2. Clone HistoGPT repository and install histogpt api

cd wsi_data_pipeline

git clone https://github.com/marrlab/HistoGPT.git
cp -f ./histogpt_install_setup/setup.py ./HistoGPT/setup.py

## install histogpt
cd HistoGPT
pip install .

3. Install other related depencies for env

cd wsi_data_pipeline
pip install -r requirements.txt

4. Download WSI images

  • Download different WSI image zip files, unzip them and get the WSI image in .svs format.
  • Change the .svs suffix into .ndpi.
  • Store them into the wsi_data_pipeline/data/raw/ folder.

5. Download models

Go to the following Link to download related models or config files.

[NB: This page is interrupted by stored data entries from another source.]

-- ==== Sys2Proof/Machine/Loom.lean ====
section
/-!
DEFINITION. The loom (chapter 6): bobbin accounts and chains, queues, the mark, ageing, spill and the beam. Destination
`d` and source `src` are 0 to 127 for the ports, 128 for the internal targets, 129 for the dobby; source 130 owns what no
source owns.
-/

namespace Sys2Proof.Machine

/-! ### Accounts (R151, R157) -/

def chainOf (s : State) (c : Nat) : Option Chain := Tbl.find? s.loom.chains c
def setChain (s : State) (c : Nat) (x : Chain) : State := { s with loom := { s.loom with chains := Tbl.set s.loom.chains c x } }

/-- Bobbins of the chains that meet a test. -/
def bobbins (s : State) (f : Chain → Bool) : Nat := ((s.loom.chains.filter fun r => f r.2).map fun r => r.2.size).sum

/-- RESERVE_USED 0x4003. -/
def reserveUsed (s : State) (src : Nat) : Nat := bobbins s fun c => c.account = .reserve src

/-- Bobbins of the shared pool that a source holds. -/
def sharedHeld (s : State) (src : Nat) : Nat := bobbins s fun c => c.account = .shared src

/-- LEDGER_RESIDENT 0x4022:03. -/
def ledgerResident (s : State) : Nat := bobbins s fun c => c.account = .ledger

/-- MCAST_USED 0x4042. -/
def mcastUsed (s : State) : Nat := bobbins s fun c => c.mcast

/-- Bobbins of the shared pool: the store less every reservation and the readback reserve (R152). -/
def sharedTotal (s : State) : Nat := 524288 - ((List.range 130).map fun i => cfgv s 0x4001 (i + 1)).sum - 4096

/-- SHARED_FREE 0x4004. -/
def sharedFree (s : State) : Nat :=
  sharedTotal s - (bobbins s fun c => match c.account with
    | .shared _ | .ledger | .completion _ => true
    | _ => false) - s.loom.compHeld

/-- What follows a change of the free bobbins: the lowest value, since when a chain waits that the pool has no room for (R182),
spill on or off (R165), the end of exhaustion. -/
def poolChanged (s : State) : State :=
  let f := sharedFree s
  let m := match s.loom.freeMin with
    | some m => min m f
    | none => f
  let s := { s with loom := { s.loom with freeMin := some m } }
  let waits := s.loom.chains.any fun r => match r.2.account with
    | .reserve _ => f < r.2.size
    | _ => false
  let s := { s with loom := { s.loom with stuckSince := if waits then some (s.loom.stuckSince.getD s.now) else none } }
  let s :=
    if !s.loom.spillActive && f < cfgv s 0x4020 2 then
      event (count { s with loom := { s.loom with spillActive := true } } (ctrLoomAll 4) 1) 0x0400 0 (at_ 16 f)
    else if s.loom.spillActive && cfgv s 0x4020 3 < f then
      event { s with loom := { s.loom with spillActive := false } } 0x0401 0 (at_ 16 f)
    else s
  if s.loom.exhausted && 4096 < f then event { s with loom := { s.loom with exhausted := false } } 0x0403 0 (at_ 16 f) else s

/-- Credits of a warp port that its next UpdateFC returns: `k` is twice the virtual channel plus 1 for a non-posted request. -/
def warpFreed (s : State) (p k n : Nat) : State :=
  let x := warpPort s p
  let f := Tbl.set x.freed (2 * k) (Tbl.get x.freed (2 * k) 0 + 1)
  setWarp s p { x with freed := Tbl.set f (2 * k + 1) (Tbl.get f (2 * k + 1) 0 + n) }

/-- The credits a chain holds back go to the peer (R91, R151); none does during a warm reset (R434). -/
def returnCredit (s : State) (c : Chain) : State :=
  match c.credit with
  | some (p, k, n) => if s.module.warm.isSome then s else if isWarp s p then warpFreed s p k n else weftRelease s p k n
  | none => s

/-- A multicast chain is held back while multicast chains exceed MCAST_MAX (R160). -/
def mcastHeld (s : State) (c : Chain) : Bool := c.mcast && cfgv s 0x4041 0 < mcastUsed s

/-- The conditions of R151 hold for a chain in the reservation of `src`. -/
def mayPromote (s : State) (src : Nat) (c : Chain) : Bool :=
  c.size ≤ sharedFree s && sharedHeld s src + c.size ≤ cfgv s 0x4002 (src + 1) && !mcastHeld s c

/-- Promote a chain when the conditions hold; one that MCAST_MAX holds back is told once. -/
def promote (s : State) (id : Nat) : State :=
  match chainOf s id with
  | none => s
  | some c =>
    match c.account with
    | .reserve src =>
      if mcastHeld s c then
        if c.held then s
        else event (count (setChain s id { c with held := true }) (ctrLoomAll 2) 1) 0x0409 0 (src + at_ 16 (mcastUsed s))
      else if mayPromote s src c then
        let s := returnCredit s c
        let s := setChain s id { c with account := .shared src, credit := none }
        poolChanged { s with loom := { s.loom with stuckSince := none } }
      else s
    | _ => s

/-- Store an item: a new chain in its source's reservation, promoted at once when it may be. -/
def storeChain (s : State) (src size : Nat) (mcast : Bool) (credit : Option (Nat × Nat × Nat)) : State × Nat :=
  let id := s.loom.nextChain
  let s := { s with loom := { s.loom with nextChain := id + 1 } }
  let s := setChain s id { size := size, account := .reserve src, src := src, refs := 1, mcast := mcast, credit := credit }
  (poolChanged (promote s id), id)

/-- Free a chain's bobbins (R156). -/
def freeChain (s : State) (id : Nat) : State :=
  match chainOf s id with
  | none => s
  | some c =>
    let s := returnCredit s c
    poolChanged { s with loom := { s.loom with chains := Tbl.erase s.loom.chains id } }

/-- Drop a reference: the last one frees the chain; with only the ledger's left it becomes ledger-resident (R157). -/
def dropRef (s : State) (id : Nat) : State :=
  match chainOf s id with
  | none => s
  | some c =>
    if c.refs ≤ 1 then freeChain s id
    else if c.refs = 2 && c.ledger.isSome then
      let s := returnCredit s c
      poolChanged (setChain s id { c with refs := 1, account := .ledger, credit := none, residentSince := s.now })
    else setChain s id { c with refs := c.refs - 1 }

/-- A reference more (R156). -/
def addRef (s : State) (id : Nat) : State :=
  match chainOf s id with
  | none => s
  | some c => setChain s id { c with refs := c.refs + 1 }

/-- Bobbins released with no credit: what held them lives on elsewhere. -/
def eraseChain (s : State) (id : Nat) : State := { s with loom := { s.loom with chains := Tbl.erase s.loom.chains id } }

/-- What an arrived operation holds passes to the first chain made of it since chain number `k`, if there is one; else it is
freed (R151, R155). -/
def handOver (s : State) (chain : Option Nat) (k : Nat) : State :=
  match chain with
  | none => s
  | some old =>
    match chainOf s old, chainOf s k with
    | some o, some n =>
      match n.account with
      | .reserve _ => promote (setChain (eraseChain s old) k { n with credit := o.credit }) k
      | _ => freeChain s old
    | _, _ => freeChain s old

/-! ### Sizes and queues -/

/-- The stored size of a TLP (R147). -/
def tlpBytes (t : Tlp) : Nat := t.hdrBytes + t.data.length

def operBytes (o : WireOp) : Nat := 16 + o.body.length + o.tag.length

def cells (bytes : Nat) : Nat := max 1 (ceilDiv bytes 256)

def queueOf (s : State) (d : Nat) : List LoomItem := vget s.loom.queue d []
def setQueue (s : State) (d : Nat) (q : List LoomItem) : State := { s with loom := { s.loom with queue := vset s.loom.queue d q } }

/-- Bobbins of the (d, t) queue, resident and spilled. -/
def depth (s : State) (d tc : Nat) : Nat := (((queueOf s d).filter fun i => i.tc = tc).map fun i => cells i.bytes).sum

/-- Bobbins of a queue in the spill region, or on their way there or back. -/
def spilledBobbins (s : State) (d tc : Nat) : Nat :=
  (((queueOf s d).filter fun i => i.tc = tc && i.place ≠ .resident && i.copyOf.isNone).map fun i => cells i.bytes).sum

/-! ### Order (R150) -/

/-- The item is ordered as a fabric operation: Relaxed and ID-Based Ordering count as 0. -/
def ordersAsOper (i : LoomItem) : Bool :=
  match i.cargo with
  | .oper _ => true
  | .tlp _ => i.origin.outside && i.origin.window.isSome

/-- The later item has Relaxed Ordering set. -/
def relaxed (j : LoomItem) : Bool :=
  match j.cargo with
  | .tlp a => a.ro && !ordersAsOper j
  | .oper _ => false

/-- The later item has ID-Based Ordering set and stands under another ID than the earlier one. -/
def otherId (j i : LoomItem) : Bool :=
  match j.cargo, i.cargo with
  | .tlp a, .tlp b => a.ido && !ordersAsOper j && (if j.kind = 2 then a.completer ≠ b.rid else a.rid ≠ b.rid)
  | _, _ => false

/-- Item `j` may leave ahead of the earlier item `i` of its tuple. Kinds: 0 posted, 1 non-posted, 2 completion, 3 control. -/
def mayPass (j i : LoomItem) : Bool :=
  match j.kind, i.kind with
  | 0, k => k = 1 || k = 2
  | 1, 0 => otherId j i
  | 1, k => k = 2
  | 2, 0 => relaxed j || otherId j i
  | 2, k => k = 1
  | _, k => k ≠ 3

/-- The items have the same ingress, traffic class and ordering class. -/
def sameTuple (i j : LoomItem) : Bool := i.src = j.src && i.tc = j.tc && i.ord = j.ord

/-- R150 lets the item leave now. -/
def unblocked (q : List LoomItem) (j : LoomItem) : Bool :=
  (q.takeWhile fun i => i.id ≠ j.id).all fun i => !sameTuple i j || mayPass j i

/-! ### What the store holds of an item (R147, R163) -/

def connOf (s : State) (c : Nat) : Conn := Tbl.get s.shu.conns c {}
def setConn (s : State) (c : Nat) (x : Conn) : State := { s with shu := { s.shu with conns := Tbl.set s.shu.conns c x } }

def ownMid (s : State) : Nat := cfgv s 0x4100 1


/-- The MID under which a context sends: an adopted context uses the lost half's (R372). -/
def connMid (s : State) (c : Nat) : Nat := if c < 16384 then ownMid s else s.twin.lostMid

/-- The fields of an envelope that its sender sets. -/
structure EnvFields where
  typ : Nat
  tc : Nat := 0
  ord : Nat := 0
  acq : Bool := false
  rel : Bool := false
  gen : Nat := 0
  seq : Nat := 0
  cid : Nat := 0
  src : Nat
  dst : Nat
  stamp : Nat := 0

def EnvFields.word (e : EnvFields) : Nat :=
  1 + at_ 4 (e.typ % 16) + at_ 8 (e.tc % 8) + at_ 11 (e.ord % 4) + at_ 13 (b2n e.acq) + at_ 14 (b2n e.rel) + at_ 20 (e.dst % 131072) +
    at_ 37 (e.src % 131072) + at_ 54 (e.cid % 16384) + at_ 68 (e.seq % 2 ^ 32) + at_ 100 (e.gen % 65536) + at_ 116 (e.stamp % 4096)

/-- The plaintext body: header and data (R233 to R235); a FABRIC_CTL message is its data (R195). -/
def opBody (op : NewOp) : List Byte := if op.typ = 13 then op.data else leBytes 16 op.head ++ op.data

/-- The operation of a ledger entry, with the entry's stamp (R187). -/
def entryOp (s : State) (e : LedgerEntry) : WireOp :=
  let x := connOf s e.cid
  let env : EnvFields :=
    { typ := e.typ, tc := x.tc, ord := e.op.ord, acq := e.op.acq, rel := e.op.rel, gen := e.op.gen, seq := e.seq, cid := e.cid % 16384,
      src := connMid s e.cid * 128 + e.op.srcPort, dst := x.peerMid * 128 + e.op.dstPort, stamp := e.stamp }
  { env := BitVec.ofNat 128 env.word, body := opBody e.op, tag := [] }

  • Link for ctranspath and histogpt
    1. Download ctranspath.pth and move it to the model_checkpoints/ctranspath/ folder.
    2. Download histogpt-1b-6k-pruned.pth and move it to the model_checkpoints/histogpt/ folder.
    3. Download other .json files related to the configs of histogpt and move them to the model_checkpoints/histogpt/ folder.
  • Link for biogpt
    1. Download config.json, merges.txt, vocab.json files related to the tokenizer for prompt encoding and move them to the model_checkpoints/biogpt/ folder.

6. Initialize DVC init (Optional)

If you do not use DVC for data management, you can skip this step.

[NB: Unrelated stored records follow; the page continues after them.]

/-- The credits that a warp port advertises (R114, R153): on each virtual channel at least 1, 256, 1 and 8, and the rest of its
reservation's cost divided evenly among the channels and 3:1 between posted and non-posted credits. -/
def warpAdvert (s : State) (p : Nat) : Tbl Nat :=
  let n := max 1 (cfgv s 0x3107 (p + 1))
  let rest := (16 * cfgv s 0x4001 (p + 1) - 312 * n) / n
  let a := shareOf (rest * 3 / 4)
  let b := shareOf (rest / 4)
  (List.range n).foldl (fun t vc =>
    Tbl.set (Tbl.set (Tbl.set (Tbl.set t (4 * vc) (1 + a.1)) (4 * vc + 1) (256 + a.2)) (4 * vc + 2) (1 + b.1)) (4 * vc + 3) (8 + b.2)) []

/-- WARP_LINK_UP (R145): a link of a port in a partition trains to L0. What its lanes' order and polarity turn out to be is a free
value; at 8 GT/s and above equalisation is complete (R63). -/
def warpLinkUp (p width rate : Nat) (flit : Bool) (s : State) : State :=
  let x := warpPort s p
  match x.st with
  | .down | .training =>
    if isWarp s p && inService s && linkLet s p && clockOk s p && linkFits s p width rate flit then
      let f := freeValue s
      let s := setWarp (afterFree s) p { x with
        st := .active, width := width, rate := rate, flit := flit, softDown := false, reversed := bit f 0, inverted := bits f 1 width
        equalised := if 3 ≤ rate then rate else 0, adv := warpAdvert s p, freed := [] }
      portEvent s p 0x0300 (p + at_ 16 width + at_ 24 rate + at_ 28 (b2n flit))
    else s
  | _ => s

def execWarpLinkUp (p : Port) (width rate : Nat) (flit : Bool) (s : State) : Host.Outcome State Fault Refusal :=
  .next (warpLinkUp p width rate flit s)

/-! ### The surprise state (R131 to R133) -/

/-- Events 0x0303 and 0x0304 with the counts since the last report. -/
def surpriseCounts (s : State) (p : Nat) : State :=
  let x := warpPort s p
  let s := setWarp s p { x with synthesized := 0, dropped := 0, reportAt := s.now }
  portEvent (portEvent s p 0x0303 (p + at_ 16 (x.synthesized % 2 ^ 32))) p 0x0304 (p + at_ 16 (x.dropped % 2 ^ 32))

/-- Enter the surprise state: what the port had taken is answered or dropped. -/
def surpriseState (s : State) (p : Nat) : State :=
  let s := setWarp s p { warpPort s p with st := .surprise, synthesized := 0, dropped := 0, reportAt := s.now }
  refuseQueue (failSent (assertSlotPerst s p) p) p

/-- A surprise down of a downstream link: `presence` when the slot's input reported it. -/
def surpriseEnter (s : State) (p : Nat) (presence : Bool) : State :=
  let s := eventFull s 0x0302 p 2 (portPart s p) false (p + at_ 16 (b2n presence))
  let s := selContained (warpLinkGone s p 1) p 14 3 (portPart s p) 0
  surpriseState (count s (ctrSel p 5) 1) p

/-- The surprise state or containment ends: the last report, and event 0x0903 after containment. -/
def surpriseEnd (s : State) (p : Nat) (st : WarpSt) : State :=
  let x := warpPort s p
  if x.st = .surprise then
    let s := surpriseCounts s p
    let s := match x.contained with
      | some (_, t) => portEvent s p 0x0903 (p + at_ 16 ((s.now - t) / us % 2 ^ 32))
      | none => s
    setWarp s p { warpPort s p with st := st, contained := none }
  else s

/-- SURPRISE_DOWN (R131): the LTSSM leaves L0 or Recovery without a software cause. -/
def surpriseDown (p : Nat) (s : State) : State :=
  let x := warpPort s p
  if isDown s p ∧ x.st = .active ∧ ¬ x.softDown then surpriseEnter s p false
  else if x.st = .dpc then setWarp s p { x with surpriseUnder := true }
  else s

def execSurpriseDown (p : Port) (s : State) : Host.Outcome State Fault Refusal := .next (surpriseDown p s)

/-- SURPRISE_REPORT (R132): each second. -/
def surpriseReport (p : Nat) (s : State) : State :=
  let x := warpPort s p
  if x.st = .surprise ∧ elapsed s x.reportAt sec then surpriseCounts s p else s

def execSurpriseReport (p : Port) (s : State) : Host.Outcome State Fault Refusal := .next (surpriseReport p s)

/-- The slot of a port, if it has one, has its card. -/
def cardPresent (s : State) (p : Nat) : Bool :=
  match slotOf s p with
  | some k => !bit (slotState s k).inputs 0
  | none => true

/-- LINK_RETURN_L0 (R133): the link is back with the slot present. A port contained under R348 is held in Disabled. -/
def linkReturnL0 (p width rate : Nat) (flit : Bool) (s : State) : State :=
  let x := warpPort s p
  if x.st = .surprise ∧ x.contained.isNone ∧ cardPresent s p ∧ clockOk s p ∧ linkFits s p width rate flit then
    warpLinkUp p width rate flit (surpriseEnd s p .training)
  else s

def execLinkReturnL0 (p : Port) (width rate : Nat) (flit : Bool) (s : State) : Host.Outcome State Fault Refusal :=
  .next (linkReturnL0 p width rate flit s)

/-! ### Containment (R348) -/

/-- Port containment for a cause other than surprise down. On a port contained already the error is only logged. -/
def containPort (s : State) (p cause header : Nat) : State :=
  let x := warpPort s p
  if x.st = .surprise then selLatch s p cause 3 (portPart s p) header
  else
    let s := selContained s p cause 3 (portPart s p) header
    let s := count (discardIde s p 1) (ctrSel p 5) 1
    let s := setWarp s p { warpPort s p with contained := some (cause, s.now), width := 0, rate := 0, flit := false, downCause := 1 }
    surpriseState (eventFull s 0x0902 p 2 (portPart s p) false (p + at_ 16 cause)) p

/-! ### Software link-downs (R128) -/

/-- Take a downstream link down by software. -/
def softwareDown (s : State) (p : Nat) : State :=
  if !isDown s p then s
  else
    let was := (warpPort s p).st = .active
    let s := surpriseEnd s p .down
    let s := if was then warpLinkGone s p 0 else s
    let s := setWarp s p { warpPort s p with st := .down, softDown := true, surpriseUnder := false }
    refuseQueue (failSent s p) p

/-- SECONDARY_BUS_RESET (R128, R133): a hot reset goes out on the link. -/
def secondaryBusReset (p : Nat) (s : State) : State :=
  softwareDown (if isDown s p && (warpPort s p).st = .active then emit s (.hotReset p) else s) p
def execSecondaryBusReset (p : Port) (s : State) : Host.Outcome State Fault Refusal := .next (secondaryBusReset p s)

/-- LINK_DISABLE (R128, R133). -/
def linkDisable (p : Nat) (s : State) : State := softwareDown s p
def execLinkDisable (p : Port) (s : State) : Host.Outcome State Fault Refusal := .next (linkDisable p s)

/-! ### DPC (R134) -/

/-- DPC Completion Control of a downstream bridge: Unsupported Request when 0. PRESUMED (log entry 8): the DPC capability
stands at offset 0x200, its control register in the upper half of the dword at 0x204. -/
def dpcAnswersUr (s : State) (p : Nat) : Bool :=
  match portPart s p with
  | some v => !bit (cfgReg s v (bridgeOf s p) 0x81) 18
  | none => true

/-- DPC is enabled on a port: DPC Trigger Enable of its bridge is not 0. -/
def dpcEnabled (s : State) (p : Nat) : Bool :=
  match portPart s p with
  | some v => bits (cfgReg s v (bridgeOf s p) 0x81) 16 2 ≠ 0
  | none => false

1) Install DVC pip install dvc

Link for installation instructions

2) Initialize DVC init

!! Before you initialize DVC, you must use git init to initialize the repository in GitHub that you want to use for DVC.

Initialize DVC

cd wsi_data_pipeline
dvc init

Commit dvc init

git commit -m "Initialize DVC"

3) Add remote storage for DVC (any cloud or local folder)

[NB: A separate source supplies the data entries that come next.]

-- ==== Sys2Proof/Machine/Depart.lean ====
section
/-!
DEFINITION. A TLP as it leaves a warp port (R120, R121, R141, R154, R160, R284): its proxy ID, its completion reservation, the
stream it is encrypted on, the overlay of a multicast copy, and what the host's memory takes of it.
-/

namespace Sys2Proof.Machine

/-- The write that an item carries has left and awaits the acknowledgement of the link (R284); an inbound cycle that waits
for one becomes its waiter (R390). -/
def markLeft (s : State) (p : Nat) (i : LoomItem) (t : Tlp) : State :=
  if s.win.unseen.any fun u => u.item = i.id then
    { s with win := { s.win with unseen := s.win.unseen.map fun u => if u.item = i.id then { u with left := true } else u } }
  else if i.kind = 0 && i.origin.ret = .dobby then
    { s with win := { s.win with unseen := s.win.unseen ++
      [{ item := i.id, window := none, cid := 16384, seq := 0, dest := p, epoch := i.epoch, left := true, waiter := some (i.origin, t) }] } }
  else s

/-- A write that leaves by a partition's own upstream port is in the memory of its host. -/
def inHost (s : State) (p : Nat) (t : Tlp) : State :=
  match portPart s p with
  | some v =>
    if t.kind = .memWrite && upPort s v = some p then
      (List.range t.data.length).foldl (fun s k =>
        if enabledAt t.addr t.data.length t.firstBe t.lastBe (t.addr + k) then hostWrite s v (t.addr + k) [(t.data[k]?).getD 0] else s) s
    else s
  | none => s

/-- The address overlay of a multicast copy at its egress (R160): MC_Overlay_BAR of the port's function. -/
def overlaid (s : State) (p : Nat) (i : LoomItem) (t : Tlp) : Tlp :=
  match portPart s p with
  | some v =>
    let fn := portFn s p
    let w := cfgReg s v fn 0x9A + cfgReg s v fn 0x9B * 2 ^ 32
    let n := w % 64
    if i.mcast && 6 ≤ n then { t with addr := w / 2 ^ n * 2 ^ n + t.addr % 2 ^ n } else t
  | none => t

/-- The stream that terminates at a port for TLPs from outside their partition (R141). DESIGN CHOICE (log entry 115): the first that
was programmed, where a port terminates several. -/
def egressStream (s : State) (p : Nat) : Option Nat := (s.warp.ideSel.find? fun r => r.1 = p).map Prod.snd

/-- A request from outside is encrypted on the stream that terminates at its egress. -/
def reEncrypted (s : State) (p : Nat) (i : LoomItem) (t : Tlp) : Tlp :=
  if i.origin.outside && i.kind ≠ 2 then { t with ide := egressStream s p } else t

/-- Counters of a TLP that leaves. -/
def countLeaves (s : State) (p : Nat) (t : Tlp) : State :=
  let s := count (count s (ctrPort p 1) 1) (ctrPort p 3) (ceilDiv (tlpBytes t) 64)
  match portPart s p with
  | some v => count s (ctrPart v 1) 1
  | none => s

/-- A non-posted request goes out with its completion reservation taken; a proxy entry counts it. -/
def noteRequest (s : State) (p : Nat) (i : LoomItem) (t : Tlp) (proxy : Option Nat) : State :=
  if i.kind ≠ 1 then s
  else
    let n := reservation t
    let x := warpPort s p
    let s := setWarp s p { x with
      reqs := x.reqs ++ [{ rid := t.rid, tag := t.tag, t := t, origin := i.origin, reservation := n, since := s.now }]
      proxies := match proxy with
        | some e => x.proxies.map fun r => if r.1 = e then (r.1, { r.2 with outstanding := r.2.outstanding + 1 }) else r
        | none => x.proxies }
    poolChanged { s with loom := { s.loom with compHeld := s.loom.compHeld + n } }

/-- No proxy entry is free for a TLP from outside (R121). -/
def proxyRefused (s : State) (i : LoomItem) (t : Tlp) : State :=
  if i.kind = 1 then answer (requestGone s i) i.src i.origin t 0 1 false [] else itemLost s i

/-- A TLP leaves a warp port. -/
def leaveWarp (s : State) (p : Nat) (i : LoomItem) (t : Tlp) : State :=
  let v := (portPart s p).getD 0
  let proxied := i.origin.outside && i.kind ≠ 2
  let q := if proxied then proxyFor s p v i.origin else (s, none)
  if proxied && q.2.isNone then releaseItem (proxyRefused q.1 i t) i
  else
    let t := match q.2 with
      | some e => { t with rid := proxyId q.1 v e }
      | none => t
    let s := noteRequest q.1 p i t q.2
    let s := inHost (markLeft s p i t) p t
    releaseItem (emit (countLeaves s p t) (.tlp p (overlaid s p i (reEncrypted s p i t)))) i

end Sys2Proof.Machine
end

Link for Cloud Storage set-up

# cd wsi_data_pipeline
dvc config cache.type copy
dvc remote add -d my_storage /tmp/dvc_storage # local-storage

4) Add data fnder DVC management (any cloud or local folder)

!! You can add any other data you want under DVC management, but when you add them under DVC management, you must move them from the .gitignore in the root of the project.

## commit raw data to Git
dvc add data/raw/

git add data/raw.dvc .gitignore
git commit -m "Add raw data under DVC management"
git push -u origin main

## push data to remote storage
dvc push

How to Work

Run without dvc (Quick Start)

1) Set configs in the config/wsi_data_pipe_config.yml file.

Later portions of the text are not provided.